Consider an Array of Benefits
Among the voluntary benefits Buckey anticipates seeing in 2022 are contagious disease riders, critical illness plans, hospital indemnity plans, expanded employee assistance programs (EAPs) and increased mental health support.
Reid expects employers will transition away from trying to simplify or personalize the benefits menu with what they think their workforce needs to offering a wider array of voluntary benefits. Due to the combination of varying employee needs and an evolved marketplace with a wider range of products, not every employee will use or even need the same benefits, he says. Coming out of a pandemic, employees are more conscious of their health care needs, especially when making decisions that significantly weigh on their health. They’re going to be picky when it comes to the benefits they want, he says.
“It’s becoming more challenging for an employer to pick five or six benefits and expect that to meet all of the potential employee needs,” Reid explains. “Instead, [employers] need to pick core benefits, then include a very broad selection of additional offerings for employees that cover a range of different things.”

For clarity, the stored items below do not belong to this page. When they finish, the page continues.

-- ==== Sys2Proof/Machine/Arithmetic.lean ====
section
/-! DEFINITION. ADD, SUB, MUL, DIV (R135 to R139, R142). -/

namespace Sys2Proof.Machine

/-- ADD: signed addition with wraparound (R136). -/
def execAdd (a b : Operand) (s : State) : Result := twoOperand aluAdd a b s

/-- SUB: signed subtraction with wraparound; the first operand is the minuend (R137). -/
def execSub (a b : Operand) (s : State) : Result := twoOperand aluSub a b s

/-- MUL: signed multiplication, low XLEN bits (R138). -/
def execMul (a b : Operand) (s : State) : Result := twoOperand aluMul a b s

/-- DIV's own check and function under a policy for INT_MIN ÷ −1 (R139; 93_implementation_defined.md U4): a zero
divisor faults; under the policy not selected, `fault`, the overflow raises DivisionByZero(2) too (log entry 7). -/
def divChecked (policy : Config.DivOverflowPolicy) (x v : Word) : Except Failure Word :=
  if v = 0 then .error ⟨.divisionByZero, .second⟩
  else
    match policy with
    | .wrap => .ok (aluDiv x v)
    | .fault => if divOverflows x v then .error ⟨.divisionByZero, .second⟩ else .ok (aluDiv x v)

/-- DIV: signed division truncated toward zero; division by zero faults (R139). -/
def execDiv (a b : Operand) (s : State) : Result := twoOperandChecked (divChecked Config.divOverflow) a b s

end Sys2Proof.Machine
end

Such benefits can range from accidental policies and critical illness plans to pet insurance. Reid says employers should consider not only what benefits to offer but also the level of affordability of those benefits for their workforces.

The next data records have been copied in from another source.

-- ==== Sys2Proof/Laws/Decode.lean ====
section
/-! SUPPORT. The fields of a packed word, a word from its fields, operands from kind code and payload, and serialised
words. -/

namespace Sys2Proof

section Fields

variable (opc : BitVec 8) (k1 k2 : BitVec 2) (rsv : BitVec 4) (a b : Word)

@[simp] theorem opcField_packWord : opcField (packWord opc k1 k2 rsv a b) = opc := by
  unfold opcField packWord
  ext i hi
  simp
  grind

@[simp] theorem k1Field_packWord : k1Field (packWord opc k1 k2 rsv a b) = k1 := by
  unfold k1Field packWord
  ext i hi
  simp
  grind

@[simp] theorem k2Field_packWord : k2Field (packWord opc k1 k2 rsv a b) = k2 := by
  unfold k2Field packWord
  ext i hi
  simp
  grind

@[simp] theorem rsvField_packWord : rsvField (packWord opc k1 k2 rsv a b) = rsv := by
  unfold rsvField packWord
  ext i hi
  simp
  grind

@[simp] theorem aField_packWord : aField (packWord opc k1 k2 rsv a b) = a := by
  unfold aField packWord
  ext i hi
  simp
  grind

@[simp] theorem bField_packWord : bField (packWord opc k1 k2 rsv a b) = b := by
  unfold bField packWord
  ext i hi
  simp
  grind

end Fields

/-- A word is the packing of its own fields. -/
theorem packWord_fields (w : InstrWord) :
    packWord (opcField w) (k1Field w) (k2Field w) (rsvField w) (aField w) (bField w) = w := by
  unfold opcField k1Field k2Field rsvField aField bField packWord
  ext i hi
  simp
  grind

/-- Conjunction acts field by field: how a mask cuts a word (R89). -/
theorem and_packWord (opc opc' : BitVec 8) (k1 k1' k2 k2' : BitVec 2) (rsv rsv' : BitVec 4) (a a' b b' : Word) :
    packWord opc k1 k2 rsv a b &&& packWord opc' k1' k2' rsv' a' b' =
      packWord (opc &&& opc') (k1 &&& k1') (k2 &&& k2') (rsv &&& rsv') (a &&& a') (b &&& b') := by
  unfold packWord
  ext i hi
  simp
  grind

/-- Two words with the same fields are the same word. -/
theorem word_eq_of_fields {v w : InstrWord} (h1 : opcField v = opcField w) (h2 : k1Field v = k1Field w)
    (h3 : k2Field v = k2Field w) (h4 : rsvField v = rsvField w) (h5 : aField v = aField w)
    (h6 : bField v = bField w) : v = w := by
  rw [← packWord_fields v, ← packWord_fields w, h1, h2, h3, h4, h5, h6]

/-! ### Operands -/

theorem operandOf_kindCode_payload {o : Operand} (h : o.wellFormed = true) :
    operandOf o.kindCode o.payload = some o := by
  cases o with
  | reg n =>
    have hn : n < 2 ^ 32 := by simpa [Operand.wellFormed] using h
    simp only [operandOf, Operand.kindCode, Operand.payload, if_pos hn, if_true, BitVec.toNat_ofNat]
    rw [Nat.mod_eq_of_lt hn]
  | imm v => simp [operandOf, Operand.kindCode, Operand.payload]
  | sym i =>
    have hn : i < 2 ^ 32 := by simpa [Operand.wellFormed] using h
    simp [operandOf, Operand.kindCode, Operand.payload]
    omega

/-- The operand of a kind code and a payload has that kind code and payload, and is well formed. -/
theorem operandOf_eq_some {k : BitVec 2} {p : Word} {o : Operand} (h : operandOf k p = some o) :
    o.kindCode = k ∧ o.payload = p ∧ o.wellFormed = true := by
  unfold operandOf at h
  have hp : p.toNat < 2 ^ 32 := p.isLt
  split at h
  · cases h; simp_all [Operand.kindCode, Operand.payload, Operand.wellFormed]
  · split at h
    · cases h; simp_all [Operand.kindCode, Operand.payload, Operand.wellFormed]
    · split at h
      · cases h; simp_all [Operand.kindCode, Operand.payload, Operand.wellFormed]
      · cases h

theorem operandOf_eq_none {k : BitVec 2} {p : Word} : operandOf k p = none ↔ k = 0 := by
  unfold operandOf
  have : k = 0 ∨ k = 1 ∨ k = 2 ∨ k = 3 := by revert k; decide
  rcases this with h | h | h | h <;> simp [h]

theorem kindCode_ne_zero (o : Operand) : o.kindCode ≠ 0 := by cases o <;> simp [Operand.kindCode]

/-! ### The classes of the decoder (R77) -/

theorem decodeTwo_eq_ok {make : Operand → Operand → Instr} {w : InstrWord} {i : Instr} :
    decodeTwo make w = .ok i ↔
      ∃ a b, rsvField w = 0 ∧ operandOf (k1Field w) (aField w) = some a ∧
        operandOf (k2Field w) (bField w) = some b ∧ make a b = i := by
  unfold decodeTwo
  split
  · split <;> simp_all
  · simp_all

theorem decodeOne_eq_ok {make : Operand → Instr} {w : InstrWord} {i : Instr} :
    decodeOne make w = .ok i ↔
      ∃ a, rsvField w = 0 ∧ k2Field w = 0 ∧ bField w = 0 ∧ operandOf (k1Field w) (aField w) = some a ∧
        make a = i := by
  unfold decodeOne
  split
  · split <;> simp_all
  · simp_all

theorem decodeJump_eq_ok {make : Nat → Instr} {w : InstrWord} {i : Instr} :
    decodeJump make w = .ok i ↔
      rsvField w = 0 ∧ k1Field w = 3 ∧ k2Field w = 0 ∧ bField w = 0 ∧ make (aField w).toNat = i := by
  unfold decodeJump
  split <;> simp_all

/-! ### Serialised words (R52) -/

/-- Two slices that meet, joined. -/
theorem append_adjacent {n : Nat} {w : BitVec n} (hi m k lo : Nat) (h : lo + k = hi) :
    w.extractLsb' hi m ++ w.extractLsb' lo k = w.extractLsb' lo (m + k) := by
  subst h
  ext i hi
  simp
  grind

theorem takeWord_wordToBytes (w : InstrWord) (rest : List Byte) :
    takeWord (wordToBytes w ++ rest) = some (w, rest) := by
  simp only [wordToBytes, List.cons_append, List.nil_append, takeWord, Option.some.injEq, Prod.mk.injEq, and_true]
  rw [append_adjacent 72 8 8 64, append_adjacent 64 16 8 56, append_adjacent 56 24 8 48, append_adjacent 48 32 8 40,
    append_adjacent 40 40 8 32, append_adjacent 32 48 8 24, append_adjacent 24 56 8 16, append_adjacent 16 64 8 8,
    append_adjacent 8 72 8 0]
  all_goals first | rfl | (ext i hi; simp)

end Sys2Proof
end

Overwhelmed with more than a year’s worth of dodging competing hurdles, employees are physically, emotionally, mentally and financially drained. They want holistic well-being programs, Reid says. “They’re more tuned in to what offerings are going to be of interest and value to their family.”
Cost Considerations When Negotiating Contracts
In terms of negotiating health insurance contracts with providers, a new transparency law that went into effect on January 1 now requires hospitals and health care systems to publicly display charge-master pricing and negotiated pricing. This may cause some shifts in carriers and could raise negotiating pressures as contracts are renewed for the year, Buckey says.

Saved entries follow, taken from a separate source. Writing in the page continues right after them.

theorem exec_sub_eq_twoOperand : exec (.sub a b) s = twoOperand aluSub a b s := rfl

theorem exec_mul_eq_twoOperand : exec (.mul a b) s = twoOperand aluMul a b s := rfl

theorem exec_div_eq_twoOperandChecked :
    exec (.div a b) s = twoOperandChecked (divChecked Config.divOverflow) a b s := rfl

theorem exec_inc_eq_oneOperand : exec (.inc a) s = oneOperand aluInc a s := rfl

theorem exec_dec_eq_oneOperand : exec (.dec a) s = oneOperand aluDec a s := rfl

end

/-! ### The templates on operands that can be read (R113, R115, R135) -/

theorem reads_reg_index (s : State) (r : RegName) : Reads s (.reg r.index) (s.regs.get r) := .inr ⟨r, rfl, rfl⟩

/-- The template past its operand checks: what is left is the instruction's own check and the write. -/
theorem twoOperandChecked_of_reads (f : Word → Word → Except Failure Word) {s : State} (r : RegName) {b : Operand}
    {v : Word} (hb : Reads s b v) :
    twoOperandChecked f (.reg r.index) b s = andThen (f (s.regs.get r) v) s fun x => writeAndAdvance r x s :=
  twoOperandChecked_of_ok (dest_reg_index r) (valueof_of_reads hb .second)

theorem oneOperand_reg_index (f : Word → Word) (r : RegName) (s : State) :
    oneOperand f (.reg r.index) s = .next { s with regs := s.regs.set r (f (s.regs.get r)), pc := s.pc + 1 } := by
  rw [oneOperand, dest_reg_index, andThen_ok, writeAndAdvance_eq]

theorem exec_cmp_of_reads {s : State} {a b : Operand} {u v : Word} (ha : Reads s a u) (hb : Reads s b v) :
    exec (.cmp a b) s = .next { s with flag := compareFlag u v, pc := s.pc + 1 } := by
  rw [exec, execCmp, valueof_of_reads ha, andThen_ok, valueof_of_reads hb, andThen_ok]
  rfl

/-! ### DIV's own check under the selected policy (R139; log entry 7) -/

theorem divChecked_zero (x : Word) : divChecked Config.divOverflow x 0 = .error ⟨.divisionByZero, .second⟩ := rfl

theorem divChecked_of_ne_zero (x : Word) {v : Word} (hv : v ≠ 0) :
    divChecked Config.divOverflow x v = .ok (aluDiv x v) := if_neg hv

theorem exec_div_of_ne_zero {s : State} (r : RegName) {b : Operand} {v : Word} (hb : Reads s b v) (hv : v ≠ 0) :
    exec (.div (.reg r.index) b) s =
      .next { s with regs := s.regs.set r (aluDiv (s.regs.get r) v), pc := s.pc + 1 } := by
  rw [exec_div_eq_twoOperandChecked, twoOperandChecked_of_reads _ r hb, divChecked_of_ne_zero _ hv, andThen_ok,
    writeAndAdvance_eq]

theorem exec_div_of_zero {s : State} (r : RegName) {b : Operand} (hb : Reads s b 0) :
    exec (.div (.reg r.index) b) s = .next (faulted s .divisionByZero .second) := by
  rw [exec_div_eq_twoOperandChecked, twoOperandChecked_of_reads _ r hb, divChecked_zero, andThen_error]
  rfl

/-! ### The wrapped result is the operation on patterns modulo 2^32 (R142) -/

theorem toInt_wrap (z : Int) : (wrap z).toInt = z.bmod (2 ^ 32) := BitVec.toInt_ofInt z

section
variable (x v : Word)

theorem aluAdd_eq_add : aluAdd x v = x + v :=
  BitVec.eq_of_toInt_eq (by rw [aluAdd, toInt_wrap, BitVec.toInt_add])

theorem aluSub_eq_sub : aluSub x v = x - v :=
  BitVec.eq_of_toInt_eq (by rw [aluSub, toInt_wrap, BitVec.toInt_sub])

theorem aluMul_eq_mul : aluMul x v = x * v :=
  BitVec.eq_of_toInt_eq (by rw [aluMul, toInt_wrap, BitVec.toInt_mul])

theorem aluInc_eq_add_one : aluInc x = x + 1 := aluAdd_eq_add x 1

theorem aluDec_eq_sub_one : aluDec x = x - 1 := aluSub_eq_sub x 1

end

end Sys2Proof.Machine

namespace Sys2Proof.Proofs

open Sys2Proof.Machine

/-- Settles O11: ADD is an instance of the two-operand template. -/
theorem addRule : Obligations.AddRule :=
  twoOperandRule_of_twoOperand (fun _ => decode_of_opcField_add) exec_add_eq_twoOperand

/-- Settles O12: SUB is an instance of the two-operand template. -/
theorem subRule : Obligations.SubRule :=
  twoOperandRule_of_twoOperand (fun _ => decode_of_opcField_sub) exec_sub_eq_twoOperand

/-- Settles O13: MUL is an instance of the two-operand template. -/
theorem mulRule : Obligations.MulRule :=
  twoOperandRule_of_twoOperand (fun _ => decode_of_opcField_mul) exec_mul_eq_twoOperand

/-- Settles O14: DIV has the template's operand faults, and its own check splits on the divisor. -/
theorem divRule : Obligations.DivRule :=
  ⟨decodesTwo_of_decode_eq fun _ => decode_of_opcField_div,
    fun _ r _ _ hb hv => exec_div_of_ne_zero r hb hv,
    fun _ r _ hb => exec_div_of_zero r hb,
    destinationFaults_of_twoOperandChecked exec_div_eq_twoOperandChecked⟩

/-- Settles O28: the results the rules give are wrapped integers, and wrapping is the operation on patterns. -/
theorem arithmeticWrapsModuloTwoToXlen : Obligations.ArithmeticWrapsModuloTwoToXlen := by
  intro s r b v hb
  obtain ⟨-, hadd, -⟩ := addRule
  obtain ⟨-, hsub, -⟩ := subRule
  obtain ⟨-, hmul, -⟩ := mulRule
  have hinc := (exec_inc_eq_oneOperand (.reg r.index) s).trans (oneOperand_reg_index aluInc r s)
  have hdec := (exec_dec_eq_oneOperand (.reg r.index) s).trans (oneOperand_reg_index aluDec r s)
  have hcmp := exec_cmp_of_reads (reads_reg_index s r) hb
  refine ⟨?add, ?sub, ?mul, ?inc, ?dec, ?cmp, ?div⟩
  case add => exact ⟨_, hadd s r b v hb, aluAdd_eq_add _ v, toInt_wrap _⟩
  case sub => exact ⟨_, hsub s r b v hb, aluSub_eq_sub _ v, toInt_wrap _⟩
  case mul => exact ⟨_, hmul s r b v hb, aluMul_eq_mul _ v, toInt_wrap _⟩
  case inc => exact ⟨_, hinc, aluInc_eq_add_one _, toInt_wrap _⟩
  case dec => exact ⟨_, hdec, aluDec_eq_sub_one _, toInt_wrap _⟩
  case cmp => exact ⟨_, hcmp, aluSub_eq_sub _ v, toInt_wrap _⟩
  case div => exact fun hv => ⟨_, exec_div_of_ne_zero r hb hv⟩

end Sys2Proof.Proofs
end

section
/-! SUPPORT. The bitwise instructions: AND and OR by the two-operand template (R150, R151), the one-operand rule from its
pattern and NOT (R152), and what the operations do to patterns read as signed numbers (R153). -/

namespace Sys2Proof.Machine

open Sys2Proof.Claims

/-! ### The words of the three opcodes (R76, R77) -/

section
variable {w : InstrWord}

theorem decode_of_opcField_and (h : opcField w = 0x06) : decode w = decodeTwo .and w := by
  simp [decode, h]

theorem decode_of_opcField_or (h : opcField w = 0x07) : decode w = decodeTwo .or w := by
  simp [decode, h]

theorem decode_of_opcField_not (h : opcField w = 0x08) : decode w = decodeOne .not w := by
  simp [decode, h]

end

/-! ### The instructions as instances of their templates (R135, R152) -/

section
variable (a b : Operand) (s : State)

theorem exec_and_eq_twoOperand : exec (.and a b) s = twoOperand aluAnd a b s := rfl

theorem exec_or_eq_twoOperand : exec (.or a b) s = twoOperand aluOr a b s := rfl

theorem exec_not_eq_oneOperand : exec (.not a) s = oneOperand aluNot a s := rfl

end

/-! ### The parts of the one-operand rule -/

theorem decodesOne_of_decode_eq {opc : BitVec 8} {make : Operand → Instr}
    (h : ∀ w, opcField w = opc → decode w = decodeOne make w) : DecodesOne opc make := fun w a hopc hrsv hk2 hb ha =>
  (h w hopc).trans (decodeOne_eq_ok.2 ⟨a, hrsv, hk2, hb, ha, rfl⟩)

theorem oneOperand_of_dest_error (f : Word → Word) {a : Operand} {e : Failure} (hd : dest a = .error e) (s : State) :
    oneOperand f a s = .next (raised e s) := by
  rw [oneOperand, hd, andThen_error]

theorem oneOperandRule_of_oneOperand {opc : BitVec 8} {make : Operand → Instr} {f : Word → Word}
    (hdecode : ∀ w, opcField w = opc → decode w = decodeOne make w)
    (hexec : ∀ a s, exec (make a) s = oneOperand f a s) : OneOperandRule opc make f :=
  ⟨decodesOne_of_decode_eq hdecode,
    fun s r => (hexec _ s).trans (oneOperand_reg_index f r s),
    fun s a ha => (hexec a s).trans (oneOperand_of_dest_error f (dest_of_namesNoRegister ha) s)⟩

/-! ### Patterns read as signed numbers (R8, R153) -/

theorem toInt_allOnes : (BitVec.allOnes 32).toInt = -1 := BitVec.toInt_allOnes

/-- The value -1 is the pattern of all ones, and no other. -/
theorem eq_allOnes_of_toInt_eq_neg_one {v : Word} (h : v.toInt = -1) : v = BitVec.allOnes 32 :=
  BitVec.eq_of_toInt_eq (h.trans toInt_allOnes.symm)

theorem and_eq_self_of_toInt_eq_neg_one (x : Word) {v : Word} (h : v.toInt = -1) : x &&& v = x := by
  rw [eq_allOnes_of_toInt_eq_neg_one h, BitVec.and_allOnes]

Leah Vetter, area assistant vice president of the Iowa, Nebraska and South Dakota regions of Gallagher, encourages plan sponsors to focus on data and transparency with regard to medical and pharmaceutical benefits. Vetter argues that because health care services and procedures were likely delayed or skipped throughout 2020, a number of employers likely paid more in premiums than in actual claims.
Because of this, Vetter recommends employers review their claims utilization data for 24 ongoing months or more, and estimate potential target loss ratios, which she says are typically 80% to 85% for fully insured plans.
“If your plan ran below the target loss ratio, these unused funds should be applied and rolled forward and future premium rates should be set accordingly,” Vetter says. “If your loss ratio is at 80% or higher, it is important to understand where the cost is coming from.”
Vetter urges plan sponsors to ask questions such as: Were there a handful of or even one or two high-cost claimants? Was it pharmacy cost, and specifically specialty pharmacy cost that led to a discrepancy? In this case, it’s essential to know the pooling point or specific/individual stop-loss level being applied to your plan and if that level is appropriate for your plan size, she says. This data can be crucial in ensuring the plan is priced appropriately.
Buckey also says the impending Supreme Court ruling on the Patient Protection and Affordable Care Act (ACA) could impact employers and employees. Depending on the outcome, this could shift employers’ priorities in the next year, as the court has until June 30 to determine its ruling. “The potential impact of reversing the health care marketplace can cause a huge ripple effect with more members of the workforce uninsured or underinsured, which can in turn drive up prices and ripple down to employers,” she says.